The other day, when Mother was lazing on her bed with cucumber slices on her eyelids, in a deep and earnest conversation with her lah-di-dah friend Anthea on the phone, I overheard everything she said. She didn’t know I was in the room because of the cucumber slices. She told Anthea that Sarah, with her brains and beauty, would not be allowed to make the same mistake that she did, and marry the wrong man who couldn’t provide her with the lifestyle she was used to. ‘Not if I have anything to do with it, she won’t,’ she fumed.
And me? I wondered as I sat crouched quietly on the side of the bed. What about me? Then as if she had read my mind Mother continued. ‘Emily,’ she sighed. ‘Emily marches to a beat of her own. She’s different. I dare say I haven’t quite figured out what that beat is.’ Mother sighed again patting the cucumber slices back into position.
I wanted to jump up from my hiding place and go and take those cucumber slices off her eyes, and tell her that I would dance to any beat she wanted if only she would tell me which exact beat it was.

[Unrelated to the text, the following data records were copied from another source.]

-- ==== Sys2Proof/Machine/Lifecycle.lean ====
section
/-! DEFINITION. Reference counting, bring-up and shut-down, bus recovery (47_lifecycle_trace_ops R340 to R343). -/

namespace Sys2Proof.Machine

/-- The Bus State with the port's clock enabled (R342). -/
def BusState.clockOn (b : BusState) : BusState := { b with plat := { b.plat with clkEn := true } }

/-- The Bus State after the reset pulse (R342, 70_reset_and_hazards R452). -/
def BusState.pulsed (b : BusState) : BusState :=
  { b with regs := Regs.afterPulse, plat := { b.plat with rstPulses := b.plat.rstPulses + 1 } }

/-- The Bus State with both pins configured (R341 to R343). -/
def BusState.pins (b : BusState) (m : PinMode) : BusState :=
  { b with plat := { b.plat with scl := { b.plat.scl with mode := m }, sda := { b.plat.sda with mode := m } } }

/-- The Bus State with both IRQ lines attached and enabled, or detached and disabled (R341, R342; log entry 20). -/
def BusState.irqs (b : BusState) (on : Bool) : BusState :=
  { b with plat := { b.plat with evIrq := ⟨on, on⟩, erIrq := ⟨on, on⟩ } }

/-- The Bus State with the port's clock gated (R341). -/
def BusState.clockOff (b : BusState) : BusState := { b with plat := { b.plat with clkEn := false } }

/-- LIFE_UP (R342). Under a layout with another width than the default, the bound is the largest number its FREQ field holds
(DESIGN CHOICE, log entry 4: R342 and 30_encoding R122 give the default layout's 0x3F only). -/
def lifeUp (c : Config) (p : Port) : Prog Unit :=
  (write p (·.clockOn)).andThen fun _ =>
  (write p (·.pulsed)).andThen fun _ =>
  (write p (·.pins .afOd)).andThen fun _ =>
  (Prog.onlyIf (c.mode == .interrupt) (write p (·.irqs true))).andThen fun _ =>
  (demand (c.pclk / 1000000 < 2 ^ c.layout.freq.width) .freqFieldOverflow).andThen fun _ =>
  (put p .cr2 (place c.layout.freq (c.pclk / 1000000))).andThen fun _ =>
  (clkProgram c p c.pclk 100000).andThen fun _ =>
  modify p .cr1 0 (bit c.layout.pe)

/-- LIFE_DOWN (R341). -/
def lifeDown (p : Port) : Prog Unit :=
  (put p .cr1 0).andThen fun _ =>
  (write p (·.irqs false)).andThen fun _ =>
  (write p (·.pins .unconf)).andThen fun _ =>
  write p (·.clockOff)

/-- `interrupts_off` and `interrupts_on` (60_exceptions R412). -/
def setIntsOff (x : Bool) : M Unit := upd fun s => s.withIntsOff x

/-- A new instance added; its handle is its place in the list (log entry 8). -/
def openInst (p : Port) : M Nat := fun s =>
  .ok s.instances.length (s.withInstances (s.instances ++ [some (Inst.fresh p)]))

/-- The `interrupts_off` region of `init` and the new instance (R340), in which no other agent runs. That the instance is
made at the end is no difference anyone can see: nobody has its handle before OP_INIT returns. -/
def openPort (c : Config) (p : Port) : M Unit := do
  setIntsOff true
  onlyIf ((← lookBus p (·.refs)) == 0) (lifeUp c p).direct
  updBus p fun b => { b with refs := b.refs + 1 }
  setIntsOff false
  answer (← openInst p)

/-- OP_INIT (R340). -/
def opInit (c : Config) (p : Port) : Prog Unit :=
  offered (c.ports.contains p) .portAbsent (act (openPort c p))

/-- The tests of OP_UNINIT (R341); a handle that is not open is an unmatched release (log entry 8). -/
def uninitTests (d : Nat) : M Inst := do
  match ← look (·.inst d) with
  | none => refuse .notOpen
  | some x => do
    let b ← lookBus x.port id
    require (b.refs != 0) .notOpen
    require (b.lock == .free) .uninitDuringTransfer
    return x

/-- The `interrupts_off` region of `uninit` (R341), in which no other agent runs. Where another release took the last
reference since the tests, this one is unmatched (log entry 8). -/
def closePort (p : Port) : M Unit := do
  require ((← lookBus p (·.refs)) != 0) .notOpen
  setIntsOff true
  updBus p fun b => { b with refs := b.refs - 1 }
  onlyIf ((← lookBus p (·.refs)) == 0) (lifeDown p).direct
  setIntsOff false

/-- The end of OP_UNINIT: the instance freed, 0 returned (R341). -/
def freeHandle (d : Nat) : M Unit := do
  freeInst d
  answer 0

/-- OP_UNINIT (R341). -/
def opUninit (d : Nat) : Prog Unit :=
  (askInst (uninitTests d)).andThen fun x =>
  (act (closePort x.port)).andThen fun _ =>
  act (freeHandle d)

/-- The Bus State with a line driven. -/
def BusState.driven (b : BusState) (l : Line) (v : Bool) : BusState :=
  match l with
  | .scl => { b with plat := { b.plat with scl := { b.plat.scl with level := v } }, hist := b.hist ++ [.pin l v] }
  | .sda => { b with plat := { b.plat with sda := { b.plat.sda with level := v } }, hist := b.hist ++ [.pin l v] }

/-- `Pin(line, level)` (R343). -/
def drivePin (p : Port) (l : Line) (v : Bool) : Prog Unit := write p (·.driven l v)

/-- `PinRead(line)` (R343): an oracle draw. -/
def readPin (p : Port) (l : Line) : M Bool := do
  let v ← drawPin
  updBus p (·.record (.pinRead l v))
  return v

/-- `Delay(10 µs)` (R343). -/
def delay (p : Port) : Prog Unit := write p (·.record (.delay 10))

/-- A line driven, then a half period. -/
def driveHalf (p : Port) (l : Line) (v : Bool) : Prog Unit := (drivePin p l v).andThen fun _ => delay p

/-- The stretch wait with a number of delays left: SCL is read before the bound is tested (R343; log entry 12). -/
def stretchLoop (p : Port) : Nat → Prog Unit
  | 0 => (askFlag (readPin p .scl)).andThen fun _ => .ret ()
  | k + 1 =>
    (askFlag (readPin p .scl)).andThen fun high =>
    if high then .ret () else (delay p).andThen fun _ => stretchLoop p k

/-- One SCL pulse after the stretch wait (R343). -/
def sclPulse (p : Port) : Prog Unit :=
  (stretchLoop p 10).andThen fun _ =>
  (driveHalf p .scl false).andThen fun _ =>
  driveHalf p .scl true

/-- The pulse loop with a number of pulses left: SDA is read before the bound is tested (R343; log entry 12). -/
def pulseLoop (p : Port) : Nat → Prog Unit
  | 0 => (askFlag (readPin p .sda)).andThen fun _ => .ret ()
  | k + 1 =>
    (askFlag (readPin p .sda)).andThen fun high =>
    if high then .ret () else (sclPulse p).andThen fun _ => pulseLoop p k

/-- The manual START and STOP (R343). -/
def manualStartStop (p : Port) : Prog Unit :=
  (driveHalf p .sda false).andThen fun _ =>
  (driveHalf p .scl false).andThen fun _ =>
  (driveHalf p .scl true).andThen fun _ =>
  driveHalf p .sda true

/-- OP_RESET with the lock held, up to its release (R343). -/
def recoverBus (c : Config) (p : Port) : Prog Unit :=
  (lifeDown p).andThen fun _ =>
  (write p (·.pins .gpio)).andThen fun _ =>
  (drivePin p .sda true).andThen fun _ =>
  (pulseLoop p 10).andThen fun _ =>
  (manualStartStop p).andThen fun _ =>
  (write p (·.pins .afOd)).andThen fun _ =>
  lifeUp c p

/-- OP_RESET (R343). -/
def opReset (c : Config) (d : Nat) : Prog Unit :=
  offered c.recoveryOn .optionOff <|
    (theInst d).andThen fun x =>
    (acquire x.port d).andThen fun ok =>
    if ok then (recoverBus c x.port).andThen fun _ => releaseAndReturn x.port 0
    else returnInterrupted c

end Sys2Proof.Machine
end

Mother can be sweet sometimes, especially to Sarah, and sometimes to me too. When she is, it feels like her friendly moods are going to last forever, but then suddenly it’s over, like at the end of a good movie when the lights have gone on and you have to get yourself out of that other place where everything felt better and unreal.
Sarah gets up off the bathroom floor. She sets her shoulders back and fixes her eyes straight ahead, like a pageboy, then quietly closes the bathroom door behind her. Sarah tries to av
oid Mother’s up-and-down moods. She’d rather go to her room and read a book than slam doors and make a big show. Sarah’s pure and good like clear water, while Mother’s like thick oil, hard to look through. When you put both ingredients in a jar, it’s the oil that always rises to the top. I guess Sarah knows that.
‘Sarah’s got to remember she’s a young lady and not a child any more!’ Mother says, ripping the cotton wool out from between her toes.
I’m still sitting on the bathroom mat where I’ve made a blue-thread face with a sad half-circle mouth on the tile floor.
‘I have a headache,’ Mother says, looking down at me. ‘I’m going to lie down. Pick up the stuff, Emily, okay?’
She leaves me with the sad blue-thread face and the pieces of cotton wool from her toes tossed all over the floor like bits of confetti after a parade, and patters out of the bathroom in her silly toeless slippers.
While I’m cleaning up I wonder about the story of Mother and her trip to Europe. About how much of it happened exactly the way she says. Both Mother’s parents, who were quite old when they had her, were dead by the time I was born, so I can’t check with them. I remember once hearing Father yell at Mother – ‘Don’t try one of your manipulative bathwater tricks on me, Lil. It may have worked with your parents, but it won’t work with me!’ – when she wanted to go away to the beach in Cape Town with another one of her fancy friends.
After I’m done in the bathroom, I go to Father’s study, where books with maroon bindings and gold writing lie dusty and unread on the shelves. These are books that Father says he’s mostly kept from his college days. There are even some that he’s had from when he was a boy. Huckleberry Finn, The Hardy Boys and lots of stuffy books about Roman-Dutch law. I think Father was planning on becoming a lawyer, but when he failed the exams he went into one of Papa Joe’s businesses instead.